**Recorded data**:
══════

include hptype hdtype hda hpa in
/-- What an ABACK writes, where its areas are apart. -/
theorem abackWork_rows {c : Ctx} {s : State} (hn : c.core < 128) (hq : s.localQuiet) (hfail : abackFail c s = none)
    (hx : x = (s.attContext c.core).getD {}) (hy : y = abackFields c.item) :
    (abackWork c s).2 = .ended stOk 0 ∧ ∀ i < y.rows,
      (abackWork c s).1.mem.bytes (y.da + i * strideF32 y.cols) (y.cols * srcBytes x.dtype) = abackG x (abackRes x y s.mem i) ∧
      (y.pa ≠ 0 → (abackWork c s).1.mem.bytes (y.pa + i * stridePacked y.cols (srcBytes x.ptype)) (y.cols * srcBytes x.ptype) =
        abackP x (abackRes x y s.mem i)) := by
  have hranges := abackFail_ranges hfail
  simp only [← hx, ← hy] at hranges
  have hwork : abackWork c s = attRows c (abackRow c x) y.rows 0 { s } := by rw [hx, hy]; rfl
  rw [hwork]
  obtain ⟨hend, hwrote⟩ := attRows_local (c := c) (row := abackRow c x) hq (abackOut_plan hptype hdtype hpa s.mem) fun i hi a hs herr => by
    have hstat : localOrEmpty c.core (y.ta + 16 * i) 16 :=
      (localOrEmpty_of_firstOutside hranges (a := y.ta) (len := 16 * y.rows) (by simp)).sub (Nat.le_add_right _ _) (by omega)
    have hscore := localOrEmpty_of_firstOutside hranges (List.mem_append_left _ (List.mem_append_left _ (List.mem_append_left _ (List.mem_append_left _
      (mem_rowRanges (a := y.sa) (stride := strideF32 y.cols) (len := 4 * y.cols) hi)))))
    have hgrad := localOrEmpty_of_firstOutside hranges (List.mem_append_left _ (List.mem_append_left _ (List.mem_append_left _ (List.mem_append_right _
      (mem_rowRanges (a := y.da) (stride := strideF32 y.cols) (len := 4 * y.cols) hi)))))
    have hmask := localOrEmpty_of_firstOutside hranges (List.mem_append_right _
      (mem_rowRanges (a := y.ba) (stride := strideMask x.mode y.cols) (len := maskLen x y.cols) hi))
    have hstep := abackRow_of_reads (x := x) hy (hs.read hn hscore _) (hs.read hn hgrad _) (hs.read hn hstat _) (hs.read hn hmask _)
    rw [abackRes_before hptype hdtype hda hpa s.mem hi] at hstep
    refine ⟨_, hstep, ?_⟩
    rw [abackOut]
    by_cases hz : y.pa = 0
    · simp only [hz, if_true, List.nil_append]
      exact RowAcc.write_local hs herr hn (by rw [length_abackG hdtype]; exact hgrad.sub' (dtype_le_f32 hdtype))
    · simp only [hz, if_false, List.cons_append, List.nil_append] at hranges ⊢
      have hdst := localOrEmpty_of_firstOutside hranges (List.mem_append_left _ (List.mem_append_right _
        (mem_rowRanges (a := y.pa) (stride := stridePacked y.cols (srcBytes x.ptype)) (len := y.cols * srcBytes x.ptype) hi)))
      obtain ⟨hs1, herr1⟩ := RowAcc.write_local hs herr hn (b := abackP x (abackRes x y s.mem i)) (by rw [length_abackP hptype]; exact hdst)
      exact RowAcc.write_local hs1 herr1 hn (by rw [length_abackG hdtype]; exact hgrad.sub' (dtype_le_f32 hdtype))
  refine ⟨hend, fun i hi => ⟨?_, fun hz => ?_⟩⟩
  · have h := hwrote i hi (y.da + i * strideF32 y.cols, abackG x (abackRes x y s.mem i)) (List.mem_append_right _ List.mem_cons_self)
    rwa [length_abackG hdtype] at h
  · have h := hwrote i hi (y.pa + i * stridePacked y.cols (srcBytes x.ptype), abackP x (abackRes x y s.mem i)) (by simp [abackOut, hz])
    rwa [length_abackP hptype] at h

end Aback

end Sys2Proof.Machine

namespace Sys2Proof.Machine

/-! ## Elements of packed rows -/

theorem Memory.slice_bytes (m : Memory) {a len off k : Nat} (h : off + k ≤ len) : slice (m.bytes a len) off k = m.bytes (a + off) k := by
  rw [slice_of_le (by rw [Memory.length_bytes]; exact h), Memory.bytes_eq, Memory.bytes_eq]
  apply List.ext_getElem
  · simp only [List.length_take, List.length_drop, List.length_map, List.length_range]
    omega
  · intro i _ _
    simp [Nat.add_assoc]

theorem Memory.leAt_bytes (m : Memory) {a len off k : Nat} (h : off + k ≤ len) : leAt (m.bytes a len) off k = leAt (m.bytes (a + off) k) 0 k := by
  rw [leAt, leAt, Memory.slice_bytes m h, Memory.slice_bytes m (by omega), Nat.add_zero]

/-- The types whose codes are whole bytes. -/
def byteTypes : List Nat := [0, 1, 2, 4, 5, 8, 9, 0xD]

theorem streamType_iff {t : Nat} : streamType t = true ↔ t ∈ byteTypes := List.contains_iff_mem

theorem unpack_eq_map {t : Nat} (h : t ∈ byteTypes) (k : Nat) (b : List Byte) :
    unpack t k b = (List.range k).map (fun i => leAt b (i * srcBytes t) (srcBytes t)) := by
  simp only [byteTypes, List.mem_cons, List.not_mem_nil, or_false] at h
  rcases h with rfl | rfl | rfl | rfl | rfl | rfl | rfl | rfl <;> simp [unpack, typeBits, srcBytes, Nat.mul_comm]

theorem pack_eq_flatMap {t : Nat} (h : t ∈ byteTypes) (codes : List Nat) : pack t codes = codes.flatMap (toLe (srcBytes t)) := by
  simp only [byteTypes, List.mem_cons, List.not_mem_nil, or_false] at h
  rcases h with rfl | rfl | rfl | rfl | rfl | rfl | rfl | rfl <;> rfl

/-- Element i of a row whose elements are all k bytes. -/
theorem slice_flatMap {α : Type} (f : α → List Byte) {k : Nat} (h : ∀ x, (f x).length = k) : ∀ {l : List α} {i : Nat} {x : α}, l[i]? = some x →
    slice (l.flatMap f) (i * k) k = f x
  | y :: l, 0, x, hx => by
    obtain rfl : y = x := by simpa using hx
    rw [slice_of_le (by rw [length_flatMap_const f k h, List.length_cons, Nat.mul_succ]; omega), Nat.zero_mul, List.drop_zero, List.flatMap_cons,
      List.take_append_of_le_length (h y).ge, List.take_of_length_le (h y).le]
  | y :: l, i + 1, x, hx => by
    have hi : i < l.length := by
      by_contra hge
      rw [List.getElem?_cons_succ, List.getElem?_eq_none (by omega)] at hx
      cases hx
    have hk := Nat.mul_le_mul_left k (Nat.succ_le_of_lt hi)
    rw [Nat.mul_succ, Nat.mul_comm k i] at hk
    have ih := slice_flatMap f h (l := l) (i := i) (x := x) (by simpa using hx)
    rw [slice_of_le (by rw [length_flatMap_const f k h]; omega)] at ih
    rw [slice_of_le (by rw [length_flatMap_const f k h, List.length_cons, Nat.mul_succ, Nat.succ_mul]; omega), List.flatMap_cons, Nat.succ_mul,
      Nat.add_comm (i * k), ← List.drop_drop, List.drop_append_of_le_length (h y).ge, List.drop_of_length_le (h y).le, List.nil_append, ih]

/-- The bytes of an element, where the row's are those of a packed row. -/
theorem Memory.bytes_packed {m : Memory} {t a len i : Nat} (h : t ∈ byteTypes) {codes : List Nat} {w : Nat} (hm : m.bytes a len = pack t codes)
    (hlen : len = codes.length * srcBytes t) (hi : codes[i]? = some w) :
    m.bytes (a + i * srcBytes t) (srcBytes t) = toLe (srcBytes t) w := by
  have hlt : i < codes.length := by
    by_contra hge
    rw [List.getElem?_eq_none (by omega)] at hi
    cases hi
  have hle := Nat.mul_le_mul_right (srcBytes t) (Nat.succ_le_of_lt hlt)
  rw [Nat.succ_mul] at hle
  rw [← Memory.slice_bytes m (len := len) (by omega), hm, pack_eq_flatMap h, slice_flatMap _ (length_toLe _) hi]

theorem getElem?_numbered {α : Type} (l : List α) (i : Nat) : (numbered l)[i]? = l[i]?.map (fun x => (i, x)) := by
  unfold numbered
  by_cases h : i < l.length
  · simp [h]
  · rw [List.getElem?_eq_none (by simpa using h), List.getElem?_eq_none (by simpa using h)]
    rfl

theorem mem_numbered {α : Type} {l : List α} {i : Nat} {x : α} : (i, x) ∈ numbered l ↔ l[i]? = some x := by
  rw [List.mem_iff_getElem?]
  simp only [getElem?_numbered, Option.map_eq_some_iff, Prod.mk.injEq]
  constructor
  · rintro ⟨k, y, hy, rfl, rfl⟩
    exact hy
  · exact fun h => ⟨i, x, h, rfl, rfl⟩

══════

**TASK DESCRIPTION**:
Output the lines above exactly, but only those between the line holding "rw [abackRes_before hptype" and the line holding "have hdst := localOrEmpty_of_firstOutside", inclusive.

**EXERCISE RESPONSE**:
    rw [abackRes_before hptype hdtype hda hpa s.mem hi] at hstep
    refine ⟨_, hstep, ?_⟩
    rw [abackOut]
    by_cases hz : y.pa = 0
    · simp only [hz, if_true, List.nil_append]
      exact RowAcc.write_local hs herr hn (by rw [length_abackG hdtype]; exact hgrad.sub' (dtype_le_f32 hdtype))
    · simp only [hz, if_false, List.cons_append, List.nil_append] at hranges ⊢
      have hdst := localOrEmpty_of_firstOutside hranges (List.mem_append_left _ (List.mem_append_right _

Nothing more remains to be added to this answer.